### About this task
The listing below holds a line with "let announced (p" and a line with "(match s.link.learnedPeer with". Reproduce those two lines exactly, plus everything between them.

### Source data
========================

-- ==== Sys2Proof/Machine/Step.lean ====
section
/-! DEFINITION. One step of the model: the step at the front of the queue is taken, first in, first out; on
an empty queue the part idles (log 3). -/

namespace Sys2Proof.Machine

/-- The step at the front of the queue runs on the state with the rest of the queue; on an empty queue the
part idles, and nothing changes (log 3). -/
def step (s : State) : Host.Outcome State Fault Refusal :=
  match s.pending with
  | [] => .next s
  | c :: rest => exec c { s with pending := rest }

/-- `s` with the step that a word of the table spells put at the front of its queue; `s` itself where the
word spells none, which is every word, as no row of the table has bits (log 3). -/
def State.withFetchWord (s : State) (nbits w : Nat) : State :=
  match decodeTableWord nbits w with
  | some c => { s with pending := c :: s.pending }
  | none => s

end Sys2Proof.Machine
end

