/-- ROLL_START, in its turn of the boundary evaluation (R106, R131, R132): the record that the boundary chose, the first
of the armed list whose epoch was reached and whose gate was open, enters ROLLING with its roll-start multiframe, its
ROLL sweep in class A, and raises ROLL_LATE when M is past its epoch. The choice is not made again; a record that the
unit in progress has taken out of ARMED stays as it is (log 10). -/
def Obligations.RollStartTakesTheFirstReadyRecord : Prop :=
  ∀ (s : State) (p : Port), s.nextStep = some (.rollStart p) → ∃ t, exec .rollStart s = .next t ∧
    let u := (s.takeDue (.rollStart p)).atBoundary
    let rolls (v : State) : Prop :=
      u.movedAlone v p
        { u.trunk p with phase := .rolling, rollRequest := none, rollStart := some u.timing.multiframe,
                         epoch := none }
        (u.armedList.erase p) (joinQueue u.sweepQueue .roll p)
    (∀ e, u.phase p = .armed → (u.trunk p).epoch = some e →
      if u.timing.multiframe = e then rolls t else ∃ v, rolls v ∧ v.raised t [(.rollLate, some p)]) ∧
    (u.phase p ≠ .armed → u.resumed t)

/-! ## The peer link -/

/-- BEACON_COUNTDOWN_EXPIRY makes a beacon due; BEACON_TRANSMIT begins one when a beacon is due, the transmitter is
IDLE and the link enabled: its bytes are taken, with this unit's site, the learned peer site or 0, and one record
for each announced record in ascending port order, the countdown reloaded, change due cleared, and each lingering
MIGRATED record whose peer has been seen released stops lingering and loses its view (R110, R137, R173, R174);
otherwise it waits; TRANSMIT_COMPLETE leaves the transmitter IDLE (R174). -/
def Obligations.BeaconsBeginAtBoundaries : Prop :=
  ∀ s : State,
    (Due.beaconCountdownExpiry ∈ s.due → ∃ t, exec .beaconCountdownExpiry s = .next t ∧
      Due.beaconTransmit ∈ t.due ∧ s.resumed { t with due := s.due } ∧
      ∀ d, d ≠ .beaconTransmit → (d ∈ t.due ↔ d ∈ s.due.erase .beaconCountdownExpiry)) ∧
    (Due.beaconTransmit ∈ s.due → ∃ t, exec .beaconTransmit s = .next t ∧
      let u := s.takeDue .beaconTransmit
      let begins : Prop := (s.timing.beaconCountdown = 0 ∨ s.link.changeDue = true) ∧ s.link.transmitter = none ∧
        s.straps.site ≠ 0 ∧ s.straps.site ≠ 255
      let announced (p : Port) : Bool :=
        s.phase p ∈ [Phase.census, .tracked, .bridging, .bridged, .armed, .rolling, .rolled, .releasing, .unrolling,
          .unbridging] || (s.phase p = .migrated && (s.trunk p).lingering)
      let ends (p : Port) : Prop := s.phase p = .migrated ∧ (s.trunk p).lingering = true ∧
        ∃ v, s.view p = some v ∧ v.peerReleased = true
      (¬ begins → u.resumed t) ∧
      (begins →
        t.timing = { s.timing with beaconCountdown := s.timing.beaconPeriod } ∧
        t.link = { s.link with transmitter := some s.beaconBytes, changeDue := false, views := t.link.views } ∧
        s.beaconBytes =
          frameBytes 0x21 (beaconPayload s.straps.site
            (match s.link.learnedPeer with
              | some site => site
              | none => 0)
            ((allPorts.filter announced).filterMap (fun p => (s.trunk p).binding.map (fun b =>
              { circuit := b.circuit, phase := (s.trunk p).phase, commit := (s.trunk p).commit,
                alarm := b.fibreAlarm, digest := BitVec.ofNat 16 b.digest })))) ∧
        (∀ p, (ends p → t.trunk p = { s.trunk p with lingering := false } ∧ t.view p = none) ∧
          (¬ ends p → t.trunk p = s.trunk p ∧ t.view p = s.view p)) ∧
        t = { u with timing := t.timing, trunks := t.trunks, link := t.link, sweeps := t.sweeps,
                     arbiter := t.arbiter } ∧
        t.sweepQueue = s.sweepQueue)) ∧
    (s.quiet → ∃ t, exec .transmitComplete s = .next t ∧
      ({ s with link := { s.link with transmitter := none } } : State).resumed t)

========================

### Solution to the problem
      let announced (p : Port) : Bool :=
        s.phase p ∈ [Phase.census, .tracked, .bridging, .bridged, .armed, .rolling, .rolled, .releasing, .unrolling,
          .unbridging] || (s.phase p = .migrated && (s.trunk p).lingering)
      let ends (p : Port) : Prop := s.phase p = .migrated ∧ (s.trunk p).lingering = true ∧
        ∃ v, s.view p = some v ∧ v.peerReleased = true
      (¬ begins → u.resumed t) ∧
      (begins →
        t.timing = { s.timing with beaconCountdown := s.timing.beaconPeriod } ∧
        t.link = { s.link with transmitter := some s.beaconBytes, changeDue := false, views := t.link.views } ∧
        s.beaconBytes =
          frameBytes 0x21 (beaconPayload s.straps.site
            (match s.link.learnedPeer with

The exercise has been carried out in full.